/-- R34, R36, R407 to R416: TRIP_IN_n, a run of bad frames, a pin that differs from its register and ENTER raise their causes; ARM with its key asks
for arming where no cause stands and the slots are sound, and is refused otherwise; heartbeats go to the manager and the deputy and are judged;
a demoted device is inactive with its pins safe, a promoted one active; a device out of touch demotes itself. -/
def Obligations.SafeStateAndFailover : Prop :=
  (∀ (k : Fin 2) (s : State),
    ∃ t : State, exec (.tripInAssert k) s = .next t ∧ mget (fun _ => false) t.saf.tripLow k = true ∧ t.on SAF_STATE_TRIPLATCH = true ∧
      (∀ p, p < 24 → bit (s.rd (CTL_PWM_CFG_TRIPIN p)) k = true → t.on (CTL_PWM_STAT_TRIPIN_LATCH p) = true) ∧
      (s.on SAF_STATE_TRIPLATCH = false → CauseTaken s t 0) ∧
      (s.on SAF_STATE_TRIPLATCH = true → t.rd SAF_CAUSE_CAUSE = s.rd SAF_CAUSE_CAUSE)) ∧
  (∀ (s : State) (m : Msg) (rest : List Msg) (k flags : Nat) (missing : Bool), s.msgs = m :: rest → s.crosses m = false → m.cls = .saf →
    m.body = .frame k flags missing → bit (s.rd SAF_FRZ_MASK_MASK) k = true →
    let n := mget (fun _ => 0) s.saf.frzRun k + 1
    let lim := s.rd SAF_FRZ_CFG_LIMIT
    ∃ t : State, exec .frameFlag s = .next t ∧
      (flags = 0 ∧ missing = false → mget (fun _ => 0) t.saf.frzRun k = 0 ∧ SameRegsBut [] s t) ∧
      (flags ≠ 0 ∨ missing = true → mget (fun _ => 0) t.saf.frzRun k = n ∧ (lim ≠ 0 ∧ lim ≤ n → CauseTaken s t 5) ∧
        (lim = 0 ∨ n < lim → t.on SAF_WARN_FRAME_FLAG = true ∧ SameRegsBut [SAF_WARN_FRAME_FLAG.off] s t))) ∧
  (∀ (s : State), s.saf.sweeping = true →
    ∃ t : State, exec .sweepDone s = .next t ∧ t.on SAF_STATE_SWEEP_DONE = true ∧ t.saf.sweeping = false ∧ t.on SAF_STATE_SAFE = s.on SAF_STATE_SAFE ∧
      SameRegsBut [SAF_STATE_SAFE.off] s t) ∧
  (∀ (b : Bool) (s : State), ∃ t : State, exec (.pinmon b) s = .next t ∧ CauseTaken s t 10) ∧
  (∀ (v : BitVec 32) (s : State), s.blockOff (SAF_CTL_ARM.off >>> 20) = false → bit v.toNat 0 = true → bit v.toNat 1 = false →
    let met := s.rd SAF_CAUSE_CAUSE = 0 ∧ s.tripPins = 0 ∧ s.slotsOk = true
    ∃ t : State, exec (.arm .image v) s = .next t ∧
      (bits v.toNat 31 16 ≠ 0x5AF3 → t = s) ∧
      (bits v.toNat 31 16 = 0x5AF3 → met → t.saf.armReq = true ∧ t.on SAF_STATE_TRIPLATCH = false ∧ t.saf.armGood = false ∧
        t.on SAF_STATE_SAFE = s.on SAF_STATE_SAFE ∧ t.pinsOperate = s.pinsOperate ∧ SameRegsBut [SAF_STATE_SAFE.off] s t) ∧
      (bits v.toNat 31 16 = 0x5AF3 → ¬ met → t.on SAF_WARN_CFG_ERR = true ∧ OnlyRegs [SAF_WARN_CFG_ERR.off] s t)) ∧
  (∀ (v : BitVec 32) (s : State), s.blockOff (SAF_CTL_ARM.off >>> 20) = false → bit v.toNat 1 = true → bit v.toNat 0 = false →
    bits v.toNat 31 16 = 0x5AF3 → ∃ t : State, exec (.enter .image v) s = .next t ∧ CauseTaken s t 15) ∧
  (∀ (s : State), s.on SAF_FO_CFG_EN = true → s.passed s.saf.hbSent (10 ^ 6) = true →
    ∃ t : State, exec .heartbeatSend s = .next t ∧ t.saf = { s.saf with hbSent := s.now } ∧ SameRegsBut [] s t ∧
      t.out = s.out ++ ((dedup [s.managerChip, s.rd SAF_FO_CFG_DEPUTY]).filter (· != s.ownChip)).map fun k =>
        Ext.heartbeat k (s.on SAF_STATE_SAFE) (s.on SAF_STATE_ARMED) (s.on SAF_STATE_ACTIVE)) ∧
  (∀ (chip : Fin 8) (s : State), s.on SAF_FO_CFG_EN = true → chip.val ≠ s.ownChip →
    (∀ act : Bool, ∃ t : State, exec (.heartbeatReceive chip (some (false, act)) false) s = .next t ∧ mget (fun _ => 0) t.saf.hbMissed chip = 0 ∧
      mget (fun _ => false) t.saf.hbActive chip = act ∧ t.out = s.out ∧ SameRegsBut [] s t) ∧
    (s.on LNK_STATE_RETRAIN = false → mget (fun _ => 0) s.saf.hbMissed chip + 1 < 5 →
      ∃ t : State, exec (.heartbeatReceive chip none false) s = .next t ∧
        mget (fun _ => 0) t.saf.hbMissed chip = mget (fun _ => 0) s.saf.hbMissed chip + 1 ∧ t.out = s.out ∧ SameRegsBut [] s t) ∧
    (s.on LNK_STATE_RETRAIN = false → 4 ≤ mget (fun _ => 0) s.saf.hbMissed chip → mget (fun _ => false) s.saf.hbActive chip = true →
      s.managerChip = s.ownChip → s.rd SAF_FO_CFG_PARTNER = chip →
      ∃ t : State, exec (.heartbeatReceive chip none false) s = .next t ∧ t.out = s.out ++ [.demote chip] ∧ t.on SAF_STATE_ACTIVE = true ∧
        t.on SAF_FO_STAT_LOST_SEEN = true ∧ t.rd SAF_FO_STAT_FROM = s.ownChip ∧
        t.rd SAF_FO_STAT_FAILOVERS = min (s.rd SAF_FO_STAT_FAILOVERS + 1) 0xFFFF ∧
        SameRegsBut [SAF_STATE_SAFE.off, SAF_FO_STAT_ACTIVE.off] s t)) ∧
  (∀ (chip : Fin 8) (s : State), s.on SAF_FO_CFG_EN = true →
    (∃ t : State, exec (.demote chip) s = .next t ∧ t.on SAF_STATE_ACTIVE = false ∧ t.on SAF_STATE_ARMED = false ∧ t.pinsOperate = false ∧
      t.rd SAF_FO_STAT_FROM = chip ∧ t.on SAF_STATE_SAFE = s.on SAF_STATE_SAFE ∧ SameRegsBut [SAF_STATE_SAFE.off, SAF_FO_STAT_ACTIVE.off] s t) ∧
    (∃ t : State, exec (.promote chip) s = .next t ∧ t.on SAF_STATE_ACTIVE = true ∧ t.rd SAF_FO_STAT_FROM = chip ∧ t.saf = s.saf ∧
      t.rd SAF_FO_STAT_FAILOVERS = min (s.rd SAF_FO_STAT_FAILOVERS + 1) 0xFFFF ∧ SameRegsBut [SAF_STATE_SAFE.off, SAF_FO_STAT_ACTIVE.off] s t)) ∧
  (∀ (s : State), s.on SAF_FO_CFG_EN = true → s.on SAF_STATE_ACTIVE = true → s.managerChip ≠ s.ownChip → s.rd SAF_FO_CFG_DEPUTY ≠ s.ownChip →
    3 ≤ mget (fun _ => 0) s.saf.hbMissed s.managerChip → 3 ≤ mget (fun _ => 0) s.saf.hbMissed (s.rd SAF_FO_CFG_DEPUTY) →
    ∃ t : State, exec .selfDemotion s = .next t ∧ t.on SAF_STATE_ACTIVE = false ∧ t.pinsOperate = false ∧ CauseTaken s t 14)

/-! ### The host (R419 to R442) and input edges (R334) -/

/-- R422 to R427, R430, R431, R433, R434: an inbound request meets its slice, or ends as unsupported; a read that passes its checks returns the
bytes, a write stores them; a slice and a queue's vector take effect only where R421 and R434 allow; a doorbell raises its event or is counted;
an outbound read ends in its data or in an error. -/
def Obligations.HostRequests : Prop :=
  (∀ (r : Inbound) (s : State), s.on (VMS_PORT_STAT_UP (b2n r.port)) = true → mget (fun _ => false) s.vms.d3 (b2n r.port) = false →
    (s.sliceFor r = .unmatched → ∃ t : State, exec (.inboundRequest r) s = .next t ∧ t.on VMS_EVENT_UR = true ∧ SameRegsBut [VMS_EVENT_UR.off] s t ∧
      SameBytes s t ∧ t.out = s.out ++ (if r.read.isSome = true then [.completion r.port 1 []] else [])) ∧
    (∀ c, s.sliceFor r = .slice c → r.bar.val = 0 → r.read = some 4 →
      (s.reach (.host c) r.off 4 false = .ok → ∃ t : State, exec (.inboundRequest r) s = .next t ∧ SameRegsBut [] s t ∧ SameBytes s t ∧
        t.out = s.out ++ [.completion r.port 0 (leBytes 4 (s.readWord (.host c) r.off).1)]) ∧
      (s.reach (.host c) r.off 4 false = .isolation → ∃ t : State, exec (.inboundRequest r) s = .next t ∧ t.on VMS_EVENT_ISO = true ∧
        t.rd (VMS_SL_STAT_ISO c) = min (s.rd (VMS_SL_STAT_ISO c) + 1) 0xFFFF ∧ Ext.completion r.port 2 [] ∈ t.out)) ∧
    (∀ c, s.sliceFor r = .slice c → r.bar.val ≠ 0 → s.memory.filling = false → s.lpReady r.addr = true →
      s.lpReady (r.addr + (r.len - 1)) = true → s.checkRun ((s.slicePart c).getD 16) r.read.isNone r.addr (max r.len 1) = .ok →
      let ks := s.runKeys r.addr r.len
      (r.read.isSome = true → anyPois (ks.map s.byteAt) = false → ∃ t : State, exec (.inboundRequest r) s = .next t ∧ SameBytes s t ∧
        t.out = s.out ++ [.completion r.port 0 (ks.map s.byteAt)]) ∧
      (r.read = none → r.ep = false → s.on MEM_INJ_CTL_ARM = false → ks.Nodup → ∃ t : State, exec (.inboundRequest r) s = .next t ∧ SameBytesBut ks s t ∧
        ∀ (i k : Nat) (x : BitVec 8), ks[i]? = some k → r.data[i]? = some x → (t.byteAt k).1 = x))) ∧
  (∀ (c : Fin 64) (v : BitVec 32) (s : State),
    let off := (VMS_SL_CFG_EN c).off
    s.blockOff (off >>> 20) = false → s.locked off = false →
    (bit v.toNat 31 = true → s.sliceOk c v.toNat = true → ∃ t : State, exec (.vmsSlCfgWrite .image c v) s = .next t ∧ t.on (VMS_SL_CFG_EN c) = true ∧
      t.rd (VMS_SL_CFG_PORT c) = bits v.toNat 30 30 ∧ t.rd (VMS_SL_CFG_ADMIN c) = bits v.toNat 29 29 ∧ t.rd (VMS_SL_CFG_PEN c) = bits v.toNat 28 28 ∧
      t.rd (VMS_SL_CFG_PART c) = bits v.toNat 27 24 ∧ t.rd (VMS_SL_CFG_PASID c) = bits v.toNat 19 0 ∧ OnlyRegs [off] s t) ∧
    (bit v.toNat 31 = true → s.sliceOk c v.toNat = false → ∃ t : State, exec (.vmsSlCfgWrite .image c v) s = .next t ∧ t.on VMS_EVENT_CFG_ERR = true ∧
      OnlyRegs [VMS_EVENT_CFG_ERR.off] s t) ∧
    (bit v.toNat 31 = false → bit v.toNat 30 = false → ∃ t : State, exec (.vmsSlCfgWrite .image c v) s = .next t ∧ t.on (VMS_SL_CFG_EN c) = false ∧
      OnlyRegs [off] s t)) ∧
  (∀ (i : Fin 48) (v : BitVec 32) (s : State), s.blockOff ((VMS_QVEC_EN i).off >>> 20) = false → bit v.toNat 31 = true →
    (s.slicePart (bits v.toNat 21 16) = some (s.qPart (vecQueue i)) → ∃ t : State, exec (.vmsQvecEnable .image i v) s = .next t ∧
      t.on (VMS_QVEC_EN i) = true ∧ t.rd (VMS_QVEC_SLICE i) = bits v.toNat 21 16 ∧ t.rd (VMS_QVEC_VEC i) = bits v.toNat 4 0 ∧
      OnlyRegs [(VMS_QVEC_EN i).off] s t) ∧
    (s.slicePart (bits v.toNat 21 16) ≠ some (s.qPart (vecQueue i)) → ∃ t : State, exec (.vmsQvecEnable .image i v) s = .next t ∧
      t.on VMS_EVENT_ISO = true ∧ OnlyRegs [VMS_EVENT_ISO.off] s t)) ∧
  (∀ (c : Fin 64) (v : BitVec 32) (s : State), s.blockOff ((VMS_DB_DB c).off >>> 20) = false →
    let src := 208 + c.val
    let p := s.rd (EVT_SRC_CFG_PART src)
    let w := s.rd (EVT_RING_WIDX_COUNT p)
    let size := 2 ^ s.rd (EVT_RING_CFG_LOG2SIZE p)
    (s.slicePart c ≠ some p → ∃ t : State, exec (.doorbell .image c v) s = .next t ∧
      t.rd (VMS_SL_STAT_DBDROP c) = min (s.rd (VMS_SL_STAT_DBDROP c) + 1) 0xFFFF ∧ OnlyRegs [(VMS_SL_STAT_DBDROP c).off] s t) ∧
    (s.slicePart c = some p → s.on (EVT_SRC_CFG_EN src) = true → s.on (EVT_RING_CFG_EN p) = true → s.evt.inTick < 512 →
      (w + 2 ^ 32 - mget (fun _ => 0) s.evt.read p) % 2 ^ 32 < size → s.on MEM_INJ_CTL_ARM = false →
      ∃ t : State, exec (.doorbell .image c v) s = .next t ∧ t.rd (EVT_RING_WIDX_COUNT p) = (w + 1) % 2 ^ 32 ∧
        ∀ (i : Nat) (x : MByte), (leBytes 8 s.stamp ++ leBytes 2 src ++ leBytes 1 (rankOf src) ++
            leBytes 1 (1 + 2 * b2n (mget (fun _ => false) s.evt.lost p)) ++ leBytes 4 v.toNat)[i]? = some x →
          (t.byteAt (s.rd (EVT_RING_BASE_ADDR p) + w % size * 16 + i)).1 = x.1)) ∧
  (∀ (c : Fin 64) (v : BitVec 32) (s : State), s.blockOff ((VMS_APIDX_INDEX c).off >>> 20) = false →
    ∃ t : State, exec (.apidxWrite .image c v) s = .next t ∧ t.rd (VMS_APIDX_INDEX c) = v.toNat ∧ OnlyRegs [(VMS_APIDX_INDEX c).off] s t) ∧
  (∀ (c : Fin 256) (s : State) (m : Msg) (rest : List Msg) (a len : Nat) (back : List (Option Nat)), s.msgs = m :: rest → s.crosses m = false →
    m.dst = epHost → m.src = c.val → m.body = .memRead a len back →
    (∀ (data : List Nat) (ep : Bool), ∃ t : State, exec (.outboundCompletion c (.ok data ep)) s = .next t ∧
      t = { s with msgs := rest ++ [m.reply (.readData back ((List.range len).map fun i => (data.getD i 0, ep)))] }) ∧
    (∀ cpl : OutCpl, cpl = .ur ∨ cpl = .ca → ∃ (t : State) (k : Nat), exec (.outboundCompletion c cpl) s = .next t ∧ t.on VMS_EVENT_UR = true ∧
      t.msgs = rest ++ [m.reply (.error k a)] ∧ SameRegsBut [VMS_EVENT_UR.off] s t ∧ SameBytes s t) ∧
    (∃ (t : State) (k : Nat), exec (.outboundTimeout c) s = .next t ∧ t.on VMS_EVENT_CTO = true ∧ t.msgs = rest ++ [m.reply (.error k a)] ∧
      SameRegsBut [VMS_EVENT_CTO.off] s t ∧ SameBytes s t))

───

What you will do: When a line in the material above includes "managerChip", report that line by copying it.

Answer box:
      t.out = s.out ++ ((dedup [s.managerChip, s.rd SAF_FO_CFG_DEPUTY]).filter (· != s.ownChip)).map fun k =>
      s.managerChip = s.ownChip → s.rd SAF_FO_CFG_PARTNER = chip →
  (∀ (s : State), s.on SAF_FO_CFG_EN = true → s.on SAF_STATE_ACTIVE = true → s.managerChip ≠ s.ownChip → s.rd SAF_FO_CFG_DEPUTY ≠ s.ownChip →
    3 ≤ mget (fun _ => 0) s.saf.hbMissed s.managerChip → 3 ≤ mget (fun _ => 0) s.saf.hbMissed (s.rd SAF_FO_CFG_DEPUTY) →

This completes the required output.